Hacker News new | ask | show | jobs
by andrewla 3238 days ago
Based on the numbers for lookup, it looks worse than that -- it seems to be linear (r2 = .9988).

    df <- data.frame(
      s=c(0,1,4,16,64,256,1024,4096, 16192, 65536,
          262144, 1048576),
      t=c(0, 1, 5, 17, 104, 440, 1780, 8940, 38000,
          198000, 930000, 4260000))
    > summary(lm(t ~ s + 0, data=df))
    ...
    Coefficients:
      Estimate Std. Error t value Pr(>|t|)
    s  4.02825    0.04161   96.82   <2e-16 ***

    Residual standard error: 45060 on 11 degrees of freedom
    Multiple R-squared:  0.9988,    Adjusted R-squared:  0.9987
    F-statistic:  9374 on 1 and 11 DF,  p-value: < 2.2e-16
1 comments

That's because the program is looking up every item. It's _right there in the text_:

> Note that this time is measuring the time taken to look up every element in the collection, rather than just looking up a single element.

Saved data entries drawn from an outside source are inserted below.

/-- Whatever the contexts, the decisions the core codes for a packet spell that packet's code (30_encoding.md R75,
R76), and each decision is coded with the cell the spec gives it: the prefix cells of R75, the tree nodes of
43_range_coder.md R120 and R121, and the literal, length and distance cells of 44_lzma_model.md R128, R129 and R131. -/
def Obligations.DecisionsSpellThePacket : Prop :=
  (∀ (k : Context) (p : Packet), (packetDecisions k p).map Decision.bit = packetBits p)
    ∧ (∀ (A : Nat → ProbCell) (n v : Nat),
        treeMsb A n v = (List.range n).map (fun i => .adaptive
            (A ((List.range i).foldl (fun m j => 2 * m + (v.testBit (n - 1 - j)).toNat) 1)) (v.testBit (n - 1 - i)))
          ∧ treeLsb A n v = (List.range n).map (fun i => .adaptive
            (A ((List.range i).foldl (fun m j => 2 * m + (v.testBit j).toNat) 1)) (v.testBit i))
          ∧ directMsb n v = (List.range n).map (fun i => .direct (v.testBit (n - 1 - i))))
    ∧ (∀ (k : Context) (x : Byte), literalDecisions k x = (List.range 8).map (fun i => .adaptive
        (.lit k.litState (2 ^ i + x.toNat / 2 ^ (8 - i)
          + k.matchByte.elim 0 (fun mb =>
              if mb.toNat / 2 ^ (8 - i) = x.toNat / 2 ^ (8 - i) then 0x100 + (mb.toNat.testBit (7 - i)).toNat * 0x100
              else 0)))
        (x.toNat.testBit (7 - i))))
    ∧ (∀ (C : LenCoder) (len ps n : Nat), n = len - 2 →
        (n < 8 → lenDecisions C len ps = .adaptive (.choice C) false :: treeMsb (.low C ps) 3 n)
          ∧ (8 ≤ n → n < 16 → lenDecisions C len ps =
              .adaptive (.choice C) true :: .adaptive (.choice2 C) false :: treeMsb (.mid C ps) 3 (n - 8))
          ∧ (16 ≤ n → lenDecisions C len ps =
              .adaptive (.choice C) true :: .adaptive (.choice2 C) true :: treeMsb (.high C) 8 (n - 16)))
    ∧ (∀ d0 len slot fb r : Nat, slot = distSlot d0 → fb = slot / 2 - 1 → r = d0 - (2 + slot % 2) * 2 ^ fb →
        (slot < 4 → distDecisions d0 len = treeMsb (.posSlot (min (len - 2) 3)) 6 slot)
          ∧ (4 ≤ slot → slot < 14 → distDecisions d0 len =
              treeMsb (.posSlot (min (len - 2) 3)) 6 slot ++ treeLsb (.posSpec slot) fb r)
          ∧ (14 ≤ slot → distDecisions d0 len = treeMsb (.posSlot (min (len - 2) 3)) 6 slot
              ++ (directMsb (fb - 4) (r / 16) ++ treeLsb .align 4 (r % 16))))
    ∧ (∀ (k : Context) (isM : Bool → Decision) (rep : List Bool → List Decision),
        (∀ b, isM b = .adaptive (.isMatch k.st k.ps) b) →
        (∀ g0 g, rep (g0 :: g) = isM true :: .adaptive (.isRep k.st) true :: .adaptive (.isRepG0 k.st) g0 ::
            (if g0 then (List.zipWith Decision.adaptive [.isRepG1 k.st, .isRepG2 k.st] g)
              else (List.zipWith Decision.adaptive [.isRep0Long k.st k.ps] g))) →
          (∀ x, packetDecisions k (.lit x) = isM false :: literalDecisions k x)
            ∧ (∀ d0 len, packetDecisions k (.simpleMatch d0 len) =
                isM true :: .adaptive (.isRep k.st) false :: (lenDecisions .len len k.ps ++ distDecisions d0.toNat len))
            ∧ packetDecisions k .shortRep = rep [false, false]
            ∧ (∀ len, packetDecisions k (.longRep 0 len) = rep [false, true] ++ lenDecisions .repLen len k.ps)
            ∧ (∀ len, packetDecisions k (.longRep 1 len) = rep [true, false] ++ lenDecisions .repLen len k.ps)
            ∧ (∀ len, packetDecisions k (.longRep 2 len) = rep [true, true, false] ++ lenDecisions .repLen len k.ps)
            ∧ (∀ len, packetDecisions k (.longRep 3 len) = rep [true, true, true] ++ lenDecisions .repLen len k.ps)
            ∧ packetDecisions k .eos =
                isM true :: .adaptive (.isRep k.st) false :: (lenDecisions .len 2 k.ps ++ distDecisions 0xFFFFFFFF 2))

/-! ## The step, statuses and the fault latch -/

/-- A step runs the command that the host's next word and payload decode to, and takes that move off (30_encoding.md
R62, 60_exceptions.md R151). -/
def Obligations.StepRunsTheDecodedCommand : Prop :=
  ∀ (s : State) (w : CommandWord) (payload : List Byte) (rest : List HostEvent) (i : Instr),
    s.inbox = .command w payload :: rest → decode w payload = .ok i → step s = exec i { s with inbox := rest }

/-- What a step does otherwise: it idles with no move waiting (60_exceptions.md R164), takes hardware reset
(70_reset_and_hazards.md R168), and answers an undecodable word by steps 1 and 2 of 60_exceptions.md R151. -/
def Obligations.StepWithoutACommand : Prop :=
  (∀ s : State, s.inbox = [] → step s = .next s)
    ∧ (∀ (s : State) (rest : List HostEvent), s.inbox = .reset :: rest →
        step s = .next { State.reset with inbox := rest })
    ∧ (∀ (s : State) (w : CommandWord) (payload : List Byte) (rest : List HostEvent) (e : DecodeError),
        s.inbox = .command w payload :: rest → decode w payload = .error e →
          (s.faulted = false → (opcOf w).toNat ≠ 0x02 →
            step s = .next { s with
              inbox := rest, faulted := true, faultCode := 5, faultOpc := opcOf w, lastStatus := .illegal
              responses := s.responses ++ [⟨.illegal, 0, 0, []⟩] })
          ∧ (s.faulted = false → (opcOf w).toNat = 0x02 →
            step s = .next { s with
              inbox := rest, faulted := true, faultCode := 5, faultOpc := opcOf w
              responses := s.responses ++ [⟨.illegal, 0, 0, []⟩] })
          ∧ (s.faulted = true → (opcOf w).toNat ≠ 0x02 →
            step s = .next { s with
              inbox := rest, lastStatus := .faulted, responses := s.responses ++ [⟨.faulted, 0, 0, []⟩] })
          ∧ (s.faulted = true → (opcOf w).toNat = 0x02 →
            step s = .next { s with inbox := rest, responses := s.responses ++ [⟨.illegal, 0, 0, []⟩] }))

http://www.lihaoyi.com/post/BenchmarkingScalaCollections.htm...

Shame on me for not looking more closely!

So when you look at the per-operation cost (t/s in my model) then what emerges is, indeed, logarithmic (r2 ~ .96 for lm(t/s ~ s + log(s)). Bounded, for sure, but if you walk in with a vector-indexing-bound but array-size-independent algorithm expecting that the performance for 1e3 elements will be representative of the behavior for 1e6, you're in for a surprise.